Jane T. Merritt, Old Dominion University



Friends and Enemies in Penn's Woods: Indians, Colonists, and the Racial Construction of Pennsylvania. Edited by William A. Pencak and Daniel K. Richter. University Park, Pa.: Pennsylvania State University Press, 2004. 357 pages. $65.00 (cloth), $22.95 (paper).

      Gathering together some of the best and most recent scholarship on eighteenth-century race and cultural encounters, Friends and Enemies in Penn's Woods is a testament to the dynamic state of early Pennsylvania history. Indeed, a plethora of submissions to a regional journal gave editors William A. Pencak and Daniel K. Richter the raw material to shape this volume around the work of thirteen historians, many of whom were nurtured in the academic community that thrives in the mid-Atlantic. This volume, then, is also a tribute to the stimulating scholarly discussions generated at the McNeil Center for Early American Studies and the rich archival sources found in the Historical Society of Pennsylvania, the Library Company of Philadelphia, and other area repositories. 1
      The editors frame the book with two iconic events, William Penn's original treaty with the Lenni-Lenape in 1682 and the massacre of Conestoga Indians by the largely Scotch-Irish Paxton Boys in 1763 (though several of the essays start before and go beyond these dates).

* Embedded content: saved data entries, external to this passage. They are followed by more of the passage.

/-- The joint word of core `n` in cycle `t` does not issue: it waits for that of a member, or raises CHAIN, and so do the joint words of the
members that come after it in that cycle (R218, R219, R220). -/
def State.jointFault (s : State) (n t : Nat) (w : MWord) (mmul : Bool) : WRes :=
  (s.jointStall n t w mmul).getD (.fin ((((quadCores n).filter (fun m => n < m && (match s.peek n m t mmul with | .word _ => true | _ => false))).foldl
    (fun s m => s.updCore m (fun c => { c with owe := some (0x12, 0) })) s).trap n 2 0x12 0))

/-- Records a joint word of the present cycle. -/
def Core.addJoint (c : Core) (t : Nat) (i : Instr) : Core :=
  { c with joint := (t, matrixKey i) :: c.joint.filter (fun j => j.1 = t) }

/-! ### MWLD (R219, R222) -/

/-- The check weights of a tile's rows (R210), poisoned as R213 states. -/
def checkWeights (isInt : Bool) (rows : List (List ACell)) : List ACell :=
  rows.map (fun r => ⟨(sumRne (r.map (fun x => cellVal isInt x.bits))).1, r.any (·.psn)⟩)

/-- The tile that a flight of core `m` issued in cycle `t` is to latch, with its cycle. -/
def Core.tileOf (c : Core) (t : Nat) : Option (Nat × Tile) :=
  (c.flights.filter (fun f => f.issue = t && f.kind = 4)).findSome? (fun f =>
    f.evs.findSome? (fun e => match e.2 with | .latch x => some (e.1, x) | _ => none))

/-- MWLD (R222). -/
def execMwld (w : MWord) (s : State) : Out :=
  let h := mwldHead w
  issueWord h mwldPre (mwldRegs w)
    (fun cx s =>
      let n := s.cur
      let joined := casts w n
      match mwldSteps w cx s with
      | some r => r
      | none =>
        if joined && !s.mcastOk n cx.t w then s.jointFault n cx.t w false
        else
          let b := mwldBlock w cx s
          let rows := s.block n b
          let isInt := intFmt w.afmt.toNat
          let own : Nat × Tile := (cx.t + 80 + b.delta n,
            { k := w.k.toNat + 1, n := w.n.toNat + 1, fmt := w.afmt.toNat, rows := rows, w := checkWeights isInt rows })
          let x := if mwldReader w n then own else ((s.core (mcastReader n w)).tileOf cx.t).getD own
          let s := s.blockRead n b
          let s := s.updCore n (fun c =>
            let c := c.addHeavy cx.dt 1 80
            let c := { c with mwlds := (c.opn.id, x.1) :: c.mwlds.filter (fun p => p.1 != c.opn.id) }
            if joined then c.addJoint cx.t (.mwld w) else c)
          .ok (s.addOp n cx 4 ⟨0, 0⟩ capNone capNone capNone h.len [(x.1 - cx.t, .latch x.2)]) (.seq 0)) s

/-! ### MMUL (R218, R223) -/

/-- The rows of A that a head issued in cycle `t` streams, with the cycle at which its first row lands. -/
def Core.aRowsOf (c : Core) (t : Nat) : Option (Nat × List (List ACell)) :=
  (c.flights.find? (fun f => f.issue = t && f.kind = 4)).bind (fun f =>
    let rs := f.evs.filterMap (fun e => match e.2 with | .mrow _ _ _ _ _ _ a _ => some (e.1, a) | _ => none)
    match rs with
    | [] => none
    | r :: _ => some (r.1, rs.map (·.2)))

/-- The column sums of A, each rounded once to FP32 (R210). DESIGN CHOICE: log 54. Their rounding sets no flag (R213). -/
def columnSums (isInt : Bool) (k : Nat) (rows : List (List ACell)) : List ACell :=
  (List.range k).map (fun j =>
    ⟨(sumRne (rows.map (fun r => cellVal isInt (r.getD j {}).bits))).1, rows.any (fun r => r.any (·.psn))⟩)

/-- The effects of an MMUL whose first output row lands `lat` cycles after issue (R204, R210, R223). -/
def mmulFx (mm lat addr : Nat) (w : MWord) (t : Tile) (mtol : Word) (rows : List (List ACell)) : List (Nat × Eff) :=
  let isInt := intFmt t.fmt
  let g := min (groupSize w.afmt.toNat) (groupSize t.fmt)
  let m := w.m.toNat + 1
  let crow := w.crow.toNat
  let ck := w.ck == 1
  let acc := w.acc == 1
  (rows.zipIdx.map (fun r => (lat + r.2, Eff.mrow mm (crow + r.2) acc ck g isInt r.1 t))) ++
  (if ck then [(lat + m, .mchkrow mm (crow + m) acc (columnSums isInt t.k rows) t)] else []) ++
  [(lat + m + 6, .compare mm ck crow m t.n isInt mtol addr none)]

/-- The rows that a chain's or a lone MMUL claims (R207). -/
def mmulRows (w : MWord) : List Nat := (List.range (w.m.toNat + 1 + w.ck.toNat)).map (· + w.crow.toNat)

/-- The words of the chain of cycle `t` that core `n` belongs to, with their cores: those with as many heads up to them as it has (R218). -/
def State.chainOf (s : State) (n t : Nat) (w : MWord) : List (Nat × MWord) :=
  if w.chain = 0 then [(n, w)] else
  let ws := (s.quadPeek n t w true).map (·.word?)
  let heads (m : Nat) : Nat := ((ws.take (m + 1)).filter (fun v => v.any (·.chain = 1))).length
  ws.zipIdx.filterMap (fun x => match x.1 with
    | some v => if v.chain ≠ 0 && heads x.2 = heads (memberOf n) then some (quadMember n x.2, v) else none
    | none => none)

/-- A word of the chain of cycle `t` would claim a row pending for a region that is closing, so that the whole chain waits (R208,
R218). -/
def State.chainHeld (s : State) (n t : Nat) (w : MWord) : Bool :=
  (s.chainOf n t w).any (fun x => (s.core x.1).rowsHeld (mmulRows x.2))

/-- The whole chain of core `n` waits for the closing of the rows that it would claim: all its words issue together after it (R208, R218). -/
def State.holdChain (s : State) (n t : Nat) (w : MWord) : State :=
  (s.chainOf n t w).foldl (fun u x => u.updCore x.1 (fun c => { c with floor := max (t + 1) (s.quadClose n) })) s

/-- MMUL (R223). -/
def execMmul (w : MWord) (s : State) : Out :=
  let h := mmulHead w
  let m := w.m.toNat + 1
  issueWord h mmulPre (mmulRegs w)
    (fun cx s =>
      let n := s.cur
      let c := s.core n
      let joined := w.chain ≠ 0
      match mmulSteps w cx s with
      | some r => r
      | none =>
        if joined && !s.chainOk n cx.t w then s.jointFault n cx.t w true
        else if s.chainHeld n cx.t w then (if joined then .fin (s.holdChain n cx.t w) else .hold (s.quadClose n))
        else
          let b := mmulBlock w cx s
          let hd := s.chainHead n cx.t w
          let own := (72 + b.delta n, s.block n b)
          let x := if w.chain.toNat < 2 then own else match (s.core hd).aRowsOf cx.t with
            | some r => (r.1 - cx.t + 2 * (n - hd), r.2)
            | none => own
          let s := s.blockRead n b
          let s := s.updCore n (fun c =>
            let c := (c.claim (mmulRows w)).addHeavy cx.dt 4 (78 + m)
            let c := { c with mmuls := (c.opn.id, cx.t, m) :: c.mmuls.filter (fun p => p.1 != c.opn.id) }
            if joined then c.addJoint cx.t (.mmul w) else c)
          .ok (s.addOp n cx 4 ⟨0, 0⟩ capNone capNone capNone h.len
            (mmulFx s.nextId x.1 cx.addr w c.arch.tile c.arch.csr.mtol x.2)) (.seq 0)) s

/-- Output row `row` of an MMUL lands (R82 to R86, R205, R210, R213). -/
def Core.landRow (c : Core) (rgn mm row : Nat) (acc ck : Bool) (g : Nat) (isInt : Bool) (a : List ACell) (t : Tile) :
    Core × Flags :=
  let ap := a.any (·.psn)
  let c0 := if acc then c.touch mm ((List.range t.n).map (fun j => (row, j))) else c
  let start : BitVec 32 := if isInt then 0 else 0x80000000
  let one (j : Nat) : ACell × Flags :=
    let old := c.cell row j
    let b := t.rows.map (fun r => r.getD j {})
    let ps := a.zip b
    let r := if isInt then accumulateInt g (if acc then old.bits else start) (ps.map (fun p => p.1.bits.toInt * p.2.bits.toInt))
      else accumulate g (if acc then old.bits else start) (ps.map (fun p => fvMul (l32 p.1.bits) (l32 p.2.bits)))
    (⟨r.1, ap || (acc && old.psn) || b.any (·.psn)⟩, r.2)
  let rs := (List.range t.n).map (fun j => (j, one j))
  let c1 := rs.foldl (fun c r => c.setCell rgn row r.1 r.2.1) c0
  let c1 := c1.touch mm (rs.map (fun r => (row, r.1)))
  let sat := (rs.filter (fun r => r.2.2.getLsbD 5)).map (fun r => (mm, row, r.1))
  let fl : Flags := rs.foldl (fun f r => f ||| r.2.2) 0
  let c1 := { c1 with sats := sat ++ c1.sats }
  if ck then
    let old := c.cell row 64
    let r := accumulate 1 (if acc then old.bits else 0x80000000)
      ((a.zip t.w).map (fun p => fvMul (cellVal isInt p.1.bits) (l32 p.2.bits)))
    (c1.setCell rgn row 64 ⟨r.1, ap || (acc && old.psn) || t.w.any (·.psn)⟩, fl ||| r.2)
  else (c1, fl)

/-- The check row of an MMUL lands (R210, R213). -/
def Core.landCheckRow (c : Core) (rgn row : Nat) (acc : Bool) (sums : List ACell) (t : Tile) : Core × Flags :=
  let isInt := intFmt t.fmt
  (List.range t.n).foldl (fun (x : Core × Flags) j =>
    let old := c.cell row j
    let b := t.rows.map (fun r => r.getD j {})
    let r := accumulate 1 (if acc then old.bits else 0x80000000)
      ((sums.zip b).map (fun p => fvMul (l32 p.1.bits) (cellVal isInt p.2.bits)))
    (x.1.setCell rgn row j ⟨r.1, sums.any (·.psn) || (acc && old.psn) || b.any (·.psn)⟩, x.2 ||| r.2)) (c, 0)

/-! ### The compare (R211, R212, R353) -/

/-- A cell's value as a multiple of 2^−149; none for a NaN or an infinity. -/
def scaled (isInt : Bool) (x : BitVec 32) : Option Int :=
  match cellVal isInt x with
  | .fin n m e => some (sgn n m * 2 ^ (e + 149).toNat)
  | _ => none

/-- The difference of a row or column from its check cell when it mismatches; none when it passes or is left unchecked. -/
def mismatch (t : Nat) (a : Int) (vs : List (Option Int)) (chk : Option Int) : Option Int :=
  if vs.any (·.isNone) then none
  else match chk with
  | none => none
  | some k =>
    let xs := vs.filterMap id
    let d := xs.sum - k
    let m : Int := (xs.map (fun v => (v.natAbs : Int))).sum + k.natAbs
    if m + a * 2 ^ t < (d.natAbs : Int) * 2 ^ t then some d else none

/-- What a compare decides. -/
inductive Verdict where
  | pass
  | fix (row col : Nat) (bits : BitVec 32)
  | bad

/-- The compare of rows `crow` to `crow + m − 1` and columns 0 to `n − 1` over the cells that `get` gives; `blocked` tells that a
cell has been read or written since it landed (R211, R212). DESIGN CHOICE: log 54. A correction that rounds to an infinity leaves its row and column
unchecked, and passes. -/
def compareCells (get : Nat → Nat → ACell) (sat blocked : Nat → Nat → Bool) (crow m n : Nat) (isInt : Bool) (mtol : Word) :
    Verdict :=
  let t := mtol.toNat % 64
  let a := (scaled false (BitVec.ofNat 32 (mtol.toNat / 2 ^ 32))).getD 0
  let val (g : Nat → Nat → ACell) (i j : Nat) : Option Int :=
    let c := g (crow + i) j
    if c.psn || sat (crow + i) j then none else scaled (isInt && j < 64 && i < m) c.bits
  let row (g : Nat → Nat → ACell) (i : Nat) : Option Int := mismatch t a ((List.range n).map (val g i)) (val g i 64)
  let col (g : Nat → Nat → ACell) (j : Nat) : Option Int := mismatch t a ((List.range m).map (fun i => val g i j)) (val g m j)
  let rs := (List.range m).filterMap (fun i => (row get i).map (fun d => (i, d)))
  let cs := (List.range n).filterMap (fun j => (col get j).map (fun d => (j, d)))
  match rs, cs with
  | [], [] => .pass
  | [(i, rho)], [(j, gam)] =>
    if blocked (crow + i) j || (rho.natAbs : Int) + gam.natAbs + a * 2 ^ t < ((rho - gam).natAbs : Int) * 2 ^ t then .bad
    else
      let v := (val get i j).getD 0 - rho
      let new : BitVec 32 :=
        if isInt then
          let r := roundInt rne (decide (v < 0)) v.natAbs (-149)
          (clamp32 (sgn (decide (v < 0)) r.1)).1
        else if v = 0 then 0 else BitVec.ofNat 32 (roundD fp32 rne (decide (v < 0)) v.natAbs (-149)).1
      let get2 (r c : Nat) : ACell := if r = crow + i && c = j then ⟨new, false⟩ else get r c
      if (row get2 i).isNone && (col get2 j).isNone then .fix (crow + i) j new else .bad
  | _, _ => .bad

/-- The compare cycle of an MMUL or MCHK of region `rgn` on core `n` (R212, R353): it passes, corrects one cell, or reports an
error of the region. A correction lands among the landings of its cycle, in issue order (R34). -/
def State.compare (s : State) (n rgn mm : Nat) (ck : Bool) (crow m cols : Nat) (isInt : Bool) (mtol : Word) (addr : Nat)
    (cells : Option (List (List ACell))) : State :=
  let c := s.core n
  let done (s : State) : State := s.updCore n (fun c => { c with
    touched := c.touched.filter (fun x => x.1 != mm), sats := c.sats.filter (fun x => x.1 != mm) })
  if !ck then done s
  else
    let get (r k : Nat) : ACell := match cells with
      | some x => (x.getD (r - crow) []).getD k {}
      | none => c.cell r k
    match compareCells get (fun r k => c.sats.contains (mm, r, k)) (fun r k => c.touched.contains (mm, r, k)) crow m cols
      isInt mtol with
    | .pass => done s
    | .fix r k v =>
      let f : Flight := { id := mm, rgn := rgn, issue := c.clock, addr := addr, lcnt := 0, units := [], kind := 4, hand := c.hand, mask := ⟨0, 0⟩
                          opa := capNone, opb := capNone, opc := capNone, evs := [(c.clock, .correct mm r k v)] }
      ((done s).updCore n (fun c => { c with flights := insFlight f c.flights })).corrected n 1
        { engine := 5, level := 3, addrk := 3, addr := addr }
    | .bad => (done s).regionErr n rgn { engine := 2, level := 3, addrk := 3, addr := addr }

For most people these are the only events that speak about Pennsylvania's emergence as a distinct region; mythic to a certain extent, they succinctly capture many assumptions about the peaceful nature of the colony's founder and the racial intolerance of the non-Quaker white immigrant population, yet oddly they distance readers from the perspective of native peoples. The volume's essays, though keeping these events firmly in mind, deal more subtly with the relations between Euro-Americans and the various Indian groups that preceded them on the Pennsylvania frontier. Neither completely benign nor blindly racist, colonists and Native Americans instead defined themselves in relationship with each other. Divided into three sections—"Peoples in Conversation," "Fragile Structures of Coexistence," and "Toward a White Pennsylvania"—the essays in Friends and Enemies in Penn's Woods have many common threads that spill over these boundaries and as a whole "trace the collapse of whatever potential may have existed for a Pennsylvania shared by Indians and Europeans and its replacement by a racialized definition that left no room for Native people" (xvi–xvii). 2
      "Peoples in Conversation" explores various meanings of the encounter between Native Americans and Euro-Americans, especially how misunderstandings shaped their common ground, both literally and figuratively. Michael Dean Mackintosh, in "New Sweden, Natives, and Nature," and James O'Neil Spady, in "Colonialism and the Discursive Antecedents of Penn's Treaty with the Indians," look at Swedish, Dutch, and English Quaker colonization and its relationship to natural resources and native inhabitants. They suggest that Native Americans and Europeans not only viewed land use in different ways but also perhaps purposefully misinterpreted each other in treaties to put a veneer of good will on their relationship. Indians agreed to let newcomers use available resources, but did not think they were alienating the ownership of land from themselves. Europeans, whose religion commanded them to subdue and take dominion over land and animals, saw their early encounters with Indians as agreements to transfer land title. Spady does a particularly good job of exposing the not-so-agreeable reactions to William Penn's renowned attempts to peaceably settle Quakers along the Delaware River. Penn touted his own fairness in purchasing land, even as he bullied Lenni-Lenape into accepting his terms. The Lenni-Lenape had little praise for Penn's form of benevolence, instead denouncing the Quakers and expecting regular payment for the continued English presence on their land. . . .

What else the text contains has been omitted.